I've just upgraded from Spark v1.6 to v2.0.2, and a whole bunch of code using DataFrame are complaining about this error. The code where it is complaining looks like the following.
def doSomething(data: DataFrame): Unit = {
data.flatMap(row => {
...
})
.reduceByKey(_ + _)
.sortByKey(ascending = false)
}
Previous SO posts suggest to
pull out the case class (defined in object)
perform implicit imports
However, I don't have any case classes, as I am using DataFrame which is equal to DataSet[Row], and also, I've inlined the 2 implicit imports as follows, without any help to get rid of this message.

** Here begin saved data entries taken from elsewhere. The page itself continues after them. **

-- ==== Sys2Proof/Machine/State.lean ====
section
/-! DEFINITION. The state of the module as plain data, its faults and refusals, and the state after reset. A record
per part of the module; registers live in `State.regs` by BAR0 offset (Machine/RegMap.lean). -/

namespace Sys2Proof.Machine

/-! ### Laps (Laps and Strides) -/

/-- A lap-marker candidate of a port (R44): the lap it last carried, its arrival less its lag in 1/16 fc since lap 0,
and how many consecutive markers it has. -/
structure MarkCand where
  lap : Nat
  time : Nat
  count : Nat
  deriving DecidableEq, Repr

/-- The marker stream a port is locked to: the lap and instant of the last marker that was due, the bad or missing ones in
turn, the lap of the last good one, and its fields (R44, R47, R63, Table 2-1). -/
structure LapLock where
  lap : Nat
  time : Nat
  bad : Nat
  good : Nat
  pacer : Nat
  pri : Nat
  ref : Bool
  forced : Bool
  hops : Nat
  ho : Bool
  hoAddr : Nat
  hoLap : Nat
  deriving DecidableEq, Repr

/-- What a Baton port knows of the lap: candidates (the least recently extended first, log entry 65), the locked stream, the
last bid received with its lap of receipt (R33), the last 16 delay samples in 1/16 fc (R51), and the fc since lap 0 of the
last probe sent (R52). -/
structure LapPort where
  cands : List MarkCand
  lock : Option LapLock
  bid : Option (Nat × Nat × Nat)
  samples : List Nat
  probed : Option Nat
  deriving DecidableEq, Repr

def LapPort.blank : LapPort := { cands := [], lock := none, bid := none, samples := [], probed := none }

/-- A requester's adopt request that waits for its announcement (R70, R71). -/
structure AdoptReq where
  line : Line
  lap : Nat
  deadline : Nat
  deriving DecidableEq, Repr

structure LapSt where
  ports : Tab LapPort
  /-- election window: laps left (R34) -/
  electing : Option Nat
  /-- best bid seen: priority and address (R33) -/
  best : Option (Nat × Nat)
  /-- this module's own bid in the present election (R31, R35) -/
  own : Option (Nat × Nat)
  /-- highest lap count seen (R33) -/
  highest : Nat
  /-- a first lock has been taken since power-up (R49) -/
  locked1 : Bool
  /-- phase and lap count step to the markers of a locked port at the next boundary (R49, R69) -/
  step : Bool
  /-- a first lock was refused under R49: the module returns only by `lap realign` -/
  barred : Bool
  /-- a pacer has been named to this module: LAP_PACER.addr means one (R75) -/
  known : Bool
  /-- the pacer before the last handover recorded, which markers on their way still name (R72, R75) -/
  prev : Option Nat
  /-- locked ports carry different pacers, and R76 has acted on it -/
  clash : Bool
  /-- the lap number an elected pacer takes at the next boundary (R36) -/
  raise_ : Option Nat
  /-- last lap with a good marker, while in holdover (R63) -/
  holdL0 : Option Nat
  /-- R64 has acted since lock was lost -/
  expired : Bool
  adopt : Option AdoptReq
  /-- lap from which a forced adoption originates markers (R74) -/
  forceAt : Option Nat
  /-- S-17 has begun: markers have effect (R39) -/
  s17 : Bool
  /-- LAP_IN was qualified and then lost -/
  refLost : Bool
  deriving DecidableEq, Repr

/-! ### Cores -/

/-- Run states of a core, with the codes of CORE_STATE.state (R284). -/
inductive CoreRun where
  | inReset | running | halted | trapped | waiting | done
  deriving DecidableEq, Repr

/-- What a waiting core waits for (Table 6-9): a position, a queue record, an operation, core cycles from an fc, or a
stride boundary. -/
inductive WaitCond where
  | pos (fc : Nat)
  | cq
  | hq
  | op (id : Nat)
  | cyc (from_ : Nat) (n : Nat)
  | stride (fc : Nat)
  deriving DecidableEq, Repr

/-- An accumulation group's control state (R337, Table 6-13). `chan`: none until the first MMA takes a channel
(R342), then whether it is the MXI8 channel. `fresh`: opened in mode H and never written. `dirty`: a write by other
means made the value undefined (R248): its bytes are free values when it is next used. -/
structure AGrp where
  mode : Nat
  m : Nat
  levels : Nat
  retries : Nat
  tagged : Bool
  occ : Nat
  steps : Nat
  rbase : Nat
  chan : Option Bool
  fresh : Bool
  dirty : Bool
  deriving DecidableEq, Repr

/-- A packet in an outbound stream queue (R254): its operation, the fc since lap 0 in which it entered, its destination
address, its slots and those it has left, whether its head slot went void (R164), whether its completion record already
stands (R268), the flits that left as data, and the flits still to leave, head first. -/
structure OutPkt where
  op : Nat
  at_ : Nat
  dst : Nat
  total : Nat
  left : Nat
  late : Bool
  refused : Bool
  units : Nat
  flits : List Flit
  deriving DecidableEq, Repr

/-- One item of an outbound stream queue: slots released by SKIP (R255), or a packet. -/
inductive OutItem where
  | skip (n : Nat)
  | pkt (p : OutPkt)
  deriving DecidableEq, Repr

/-- An RSEND in a relay send queue: the fc in which it entered, its slots and those left, late, refused, relay flits sent
and still to leave (R257). -/
structure RelaySend where
  op : Nat
  at_ : Nat
  total : Nat
  left : Nat
  late : Bool
  refused : Bool
  units : Nat
  flits : List (BitVec 1024)
  deriving DecidableEq, Repr

/-- A posted relay buffer (R262). -/
structure RelayBuf where
  op : Nat
  addr : Nat
  n : Nat
  filled : Nat
  late : Bool
  deriving DecidableEq, Repr

/-- A lowering of a heat's operation: status, the bits of Table 3-3, the result, and the position of a BARRIER in fc
since lap 0 (R93, R118). -/
structure HalLow where
  status : Nat
  match_ : Bool
  ovf : Bool
  nan : Bool
  data : List Byte
  at_ : Option Nat
  deriving DecidableEq, Repr

/-- A lowering that a port holds for an operation its core has not issued (R803): the operation's sequence number, and
whether the lowering is provisional. -/
structure Lowering where
  seq : Nat
  prov : Bool
  low : HalLow
  deriving DecidableEq, Repr

/-- A Halyard descriptor a core has issued and whose final completion has not come: its sequence number, operation
identifier, four words, leaf elements taken at issue, whether R91 accepts it, whether its record has reached the masthead
(R88 to R92). -/
structure HalIssue where
  seq : Nat
  op : Nat
  words : List Word
  data : List Byte
  valid : Bool
  sent : Bool
  deriving DecidableEq, Repr

/-- A completion in a core's Halyard queue: the word, the sequence number, the identifier, and the lines the result
wrote (R269). -/
structure HalDone where
  word : BitVec 64
  seq : Nat
  op : Nat
  dst : Nat
  len : Nat
  deriving DecidableEq, Repr

/-- A DMA chain of a core (R385, R400): identifier, offset of the present descriptor, whether it has begun, its 32-byte
units moved and those of the whole chain, descriptors begun, whether the chain has ended, with which status and class. -/
structure DmaChain where
  op : Nat
  at_ : Nat
  begun : Bool
  done : Nat
  total : Nat
  count : Nat
  ended : Bool
  status : Nat
  cls : Nat
  deriving DecidableEq, Repr

/-- An ATTEND in progress (R453, R457, R458): identifier, descriptor offset and words, fc since lap 0 of its issue, whether
its result stands, its status and units, and the headers of the output buffers it roots. -/
structure AttendOp where
  op : Nat
  desc : Nat
  words : List Word
  start : Nat
  ready : Bool
  status : Nat
  units : Nat
  heads : List Nat
  /-- what it reads carries a tag (R266) -/
  tag : Bool
  deriving DecidableEq, Repr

val sparkSession: SparkSession = ???
val sqlContext: SQLContext = ???
import sparkSession.implicits._
import sqlContext.implicits._
Note that I've looked at the documentation for DataSet and Encoder. The docs says something like the following.
Scala
Encoders are generally created automatically through implicits from a
SparkSession, or can be explicitly created by calling static methods on
Encoders.
import spark.implicits._
val ds = Seq(1, 2, 3).toDS() // implicitly provided (spark.implicits.newIntEncoder)

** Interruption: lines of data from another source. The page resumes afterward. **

/-- Set a field of a register, the other fields kept. -/
def State.put (s : State) (f : Fld) (v : Nat) : State := s.wr f.reg (setBits (s.rd f.reg) f.lo f.n v)

/-- Whether a one-bit field is one. -/
def State.on (s : State) (f : Fld) : Bool := s.get f == 1

/-- Set a one-bit field from a Bool. -/
def State.putB (s : State) (f : Fld) (b : Bool) : State := s.put f b.toNat

/-- Bits that the hardware sets in a W1C register; they are noted until time next passes (R18). -/
def State.raise (s : State) (r : Reg) (w : Nat) : State :=
  let s := s.wr r (Nat.lor (s.rd r) w)
  { s with sets := Tab.put r.off (Tab.get 0 s.sets r.off ||| BitVec.ofNat 32 w) s.sets }

/-- An event sets its bit of a W1C register. -/
def State.flag (s : State) (f : Fld) : State := s.raise f.reg (p2 f.lo)

/-- Add to a saturating count (R5). -/
def State.bump (s : State) (f : Fld) (k : Nat := 1) : State := s.put f (min (s.get f + k) (p2 f.n - 1))

/-- The active copy of a WS register (R22). -/
def State.rdA (s : State) (r : Reg) : Nat := (Tab.get (BitVec.ofNat 32 r.rst) s.act r.off).toNat

/-- A field of the active copy. -/
def State.getA (s : State) (f : Fld) : Nat := bitsOf (s.rdA f.reg) f.lo f.n

/-- Write an active copy. -/
def State.wrA (s : State) (r : Reg) (v : Nat) : State := { s with act := Tab.put r.off (BitVec.ofNat 32 v) s.act }

/-- A 48-bit lap held in a LO and HI pair of fields. -/
def State.get48 (s : State) (lo hi : Fld) : Nat := s.get lo + s.get hi * p2 32

def State.put48 (s : State) (lo hi : Fld) (v : Nat) : State := (s.put lo (v % p2 32)).put hi (v / p2 32)

/-! ### Time -/

/-- Present lap. -/
def State.lapN (s : State) : Nat := s.lap.toNat

/-- Fc since lap 0 began. -/
def State.now (s : State) : Nat := s.lapN * lapFc + s.pos.toNat

def State.stride (s : State) : Nat := s.pos.toNat / 128
def State.fcIn (s : State) : Nat := s.pos.toNat % 128

/-- Decimal with leading zeros to width `n`. -/
def padDec (n v : Nat) : String :=
  let t := toString v
  String.ofList (List.replicate (n - t.length) '0') ++ t

def hexDigit (v : Nat) : Char :=
  if v < 10 then Char.ofNat (48 + v) else Char.ofNat (55 + v)

/-- Upper-case hexadecimal of `n` digits. -/
def hexDigits : Nat → Nat → List Char
  | 0, _ => []
  | n + 1, v => hexDigits n (v / 16) ++ [hexDigit (v % 16)]

def hexN (n v : Nat) : String := String.ofList (hexDigits n v)

/-- A lap and stride as R9 writes them. -/
def posStr (lap stride : Nat) : String := toString lap ++ ":" ++ padDec 4 stride

/-- A position with its fc offset (R9). -/
def posFcStr (lap stride fc : Nat) : String := posStr lap stride ++ "+" ++ padDec 3 fc

/-- The present position in an asynchronous line: `-` before S-07 (R696). -/
def State.posText (s : State) : String :=
  if s.boot.step < 7 then "-" else posFcStr s.lapN s.stride s.fcIn

/-! ### Geometry (R4 to R8, R186 to R190) -/

def coreCol (k : Nat) : Nat := k % 64
def coreRow (k : Nat) : Nat := k / 64
def coreAt (col row : Nat) : Nat := row * 64 + col

/-- The heat block of a core site. -/
def blockOf (k : Nat) : Nat := (coreRow k / 4) * 8 + coreCol k / 8

/-- The clock region of a core site: four columns by two rows, in the order of R141 to R143. -/
def regionOf (k : Nat) : Nat := (coreRow k / 2) * 16 + coreCol k / 4

/-- Whether block `b` lies in the rectangle of a HEAT_H_GEOM value (R186). -/
def geomHas (g b : Nat) : Bool :=
  let bc0 := bitsOf g 0 3
  let br0 := bitsOf g 4 3
  decide (bc0 ≤ b % 8) && decide (b % 8 < bc0 + bitsOf g 8 4) &&
    decide (br0 ≤ b / 8) && decide (b / 8 < br0 + bitsOf g 12 4)

/-- R186: a valid rectangle. -/
def geomValid (g : Nat) : Bool :=
  decide (1 ≤ bitsOf g 8 4) && decide (1 ≤ bitsOf g 12 4) && decide (bitsOf g 0 3 + bitsOf g 8 4 ≤ 8) &&
    decide (bitsOf g 4 3 + bitsOf g 12 4 ≤ 8)

/-- R186: zero width or height names no heat. -/
def geomNone (g : Nat) : Bool := bitsOf g 8 4 == 0 || bitsOf g 12 4 == 0

/-- Blocks of a rectangle, in order. -/
def geomBlocks (g : Nat) : List Nat := (List.range 64).filter (geomHas g)

/-- HEAT_H_STATE.state (Table 5-3). -/
def State.heatSt (s : State) (h : Nat) : Nat := s.get (F.HEAT_H_STATE_state h)

/-- Whether the heat exists: not free. -/
def State.heatExists (s : State) (h : Nat) : Bool := s.heatSt h != 0

/-- Active geometry of a heat. -/
def State.geomA (s : State) (h : Nat) : Nat := s.rd (R.HEAT_H_AGEOM h)

/-- The heat that owns a block (R187). -/
def State.blockOwner (s : State) (b : Nat) : Option Nat :=
  (List.range 32).find? fun h => s.heatExists h && geomHas (s.geomA h) b

/-- The heat that owns a core site or router (R188). -/
def State.coreOwner (s : State) (k : Nat) : Option Nat := s.blockOwner (blockOf k)

/-- Core sites of a rectangle. -/
def geomCores (g : Nat) : List Nat := (List.range 2048).filter fun k => geomHas g (blockOf k)

/-- Core sites of a heat. -/
def State.heatCores (s : State) (h : Nat) : List Nat :=
  if geomNone (s.geomA h) then [] else geomCores (s.geomA h)

def State.fenced (s : State) (k : Nat) : Bool := s.fuse.fenced.contains k

/-- Routers of the attachments (Table 5-2): Baton ports 0 to 11. -/
def batonSite (p : Nat) : Nat :=
  coreAt (List.getD [7, 15, 23, 39, 47, 55] (p % 6) 7) (if p < 6 then 0 else 31)

/-- Host attachments 0 and 1. -/
def hostSite (a : Nat) : Nat := coreAt 0 (15 + a)

/-- Reserve controllers 0 to 7. -/
def reserveSite (r : Nat) : Nat := coreAt 63 (List.getD [2, 6, 10, 14, 17, 21, 25, 29] r 2)

/-- HEAT_H_ATT of a rectangle (Table 5-8). -/
def attOf (g : Nat) : Nat :=
  let bit (i k : Nat) : Nat := if geomHas g (blockOf k) then p2 i else 0
  ((List.range 12).map (fun p => bit p (batonSite p))).sum +
    ((List.range 2).map (fun a => bit (12 + a) (hostSite a))).sum +
    ((List.range 8).map (fun r => bit (14 + r) (reserveSite r))).sum + bit 22 0

/-- Slice number to stack and pseudo-channel (R148). -/
def sliceStack (n : Nat) : Nat × Nat :=
  let rr := n / 16
  let rc := n % 16
  (2 * ((rr / 8) * 2 + rc / 8) + rc % 8 / 4, (rr % 8) * 4 + rc % 8 % 4)

/-- Whether heat `h` owns Baton port `p`, host attachment `a`, reserve controller `r`. -/
def State.ownsPort (s : State) (h p : Nat) : Bool := geomHas (s.geomA h) (blockOf (batonSite p))
def State.ownsHost (s : State) (h a : Nat) : Bool := geomHas (s.geomA h) (blockOf (hostSite a))
def State.ownsReserve (s : State) (h r : Nat) : Bool := geomHas (s.geomA h) (blockOf (reserveSite r))

/-- The heat-local rank of a core: the active, valid entry of the rank table (R84). -/
def State.rankOf (s : State) (k : Nat) : Option Nat :=
  if s.getA (F.HAL_RANK_valid k) = 1 then some (s.getA (F.HAL_RANK_rank k)) else none

/-! ### Records kept in tables -/

def State.core (s : State) (k : Nat) : Core := Tab.get (Core.blank k) s.cores k
def State.setCore (s : State) (k : Nat) (c : Core) : State := { s with cores := Tab.put k c s.cores }
def State.modCore (s : State) (k : Nat) (f : Core → Core) : State := s.setCore k (f (s.core k))
def State.heat (s : State) (h : Nat) : HeatRec := Tab.get HeatRec.blank s.heats h
def State.modHeat (s : State) (h : Nat) (f : HeatRec → HeatRec) : State :=
  { s with heats := Tab.put h (f (s.heat h)) s.heats }
def State.halH (s : State) (h : Nat) : HalHeat := Tab.get HalHeat.blank s.hal h
def State.modHal (s : State) (h : Nat) (f : HalHeat → HalHeat) : State :=
  { s with hal := Tab.put h (f (s.halH h)) s.hal }
def State.relH (s : State) (h : Nat) : RelSt := Tab.get RelSt.blank s.rel h
def State.modRel (s : State) (h : Nat) (f : RelSt → RelSt) : State :=
  { s with rel := Tab.put h (f (s.relH h)) s.rel }
def State.port (s : State) (p : Nat) : BtnPort := Tab.get BtnPort.blank s.btn p
def State.modPort (s : State) (p : Nat) (f : BtnPort → BtnPort) : State :=
  { s with btn := Tab.put p (f (s.port p)) s.btn }
def State.send (s : State) (o : Out) : State := { s with outbox := o :: s.outbox }

/-- Apply an update for each element of a list, in order. -/
def State.each {α : Type} (s : State) : List α → (State → α → State) → State
  | [], _ => s
  | a :: as, f => State.each (f s a) as f

/-! ### Free values (log entry 1) -/

/-- A value the spec leaves open: the next free value, of `n` bits. -/
def State.draw (s : State) (n : Nat) : BitVec n × State :=
  ((Config.free s.freeCtr).setWidth n, { s with freeCtr := s.freeCtr + 1 })

/-- A measurement of the outside world: sensor kind `k`. -/
def State.sense (s : State) (k : Nat) : Nat × State :=
  ((Config.sensor k s.freeCtr).toNat, { s with freeCtr := s.freeCtr + 1 })

/-! ### Module memory -/

/-- Base of a core's scratchpad in the module address map (Table 9-1). -/
def spBase (k : Nat) : Nat := 0x100000000000 + k * 0x100000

However, my method doesn't have access to SparkSession. Also, when I try that line import spark.implicits._, IntelliJ can't even find it. When I say that my DataFrame is a DataSet[Row], I really do mean it.
This question is marked as a possible duplicate, but please let me clarify.
I have no case class or business object associated.
I am using .flatMap while the other question is using .map
implicit imports do not seem to help
passing a RowEncoder produces a compile-time error e.g. data.flatMap(row => { ... }, RowEncoder(data.schema)) (too many arguments)
I'm reading the other posts, and let me add, I guess I don't know how this new Spark 2.0 Datasets/DataFrame API is supposed to work. In the Spark shell, the code below works. Note that I start the spark shell like this $SPARK_HOME/bin/spark-shell --packages com.databricks:spark-csv_2.10:1.5.0
val schema = StructType(Array(
StructField("x1", StringType, true),
StructField("x2", StringType, true),
StructField("x3", StringType, true),
StructField("x4", StringType, true),
StructField("x5", StringType, true)))
val df = sqlContext.read
.format("com.databricks.spark.csv")
.option("header", "true")
.schema(schema)
.load("/Users/jwayne/Downloads/mydata.csv")
df.columns.map(col => {
df.groupBy(col)
.count()
.map(_.getString(0))
.collect()
.toList
})
.toList
However, when I run this as a part of a test unit, I get the same unable to find encoder error. Why does this work in the shell but not in my test units?
In the shell, I typed in :imports and :implicits and placed those in my scala files/source, but that doesn't help either.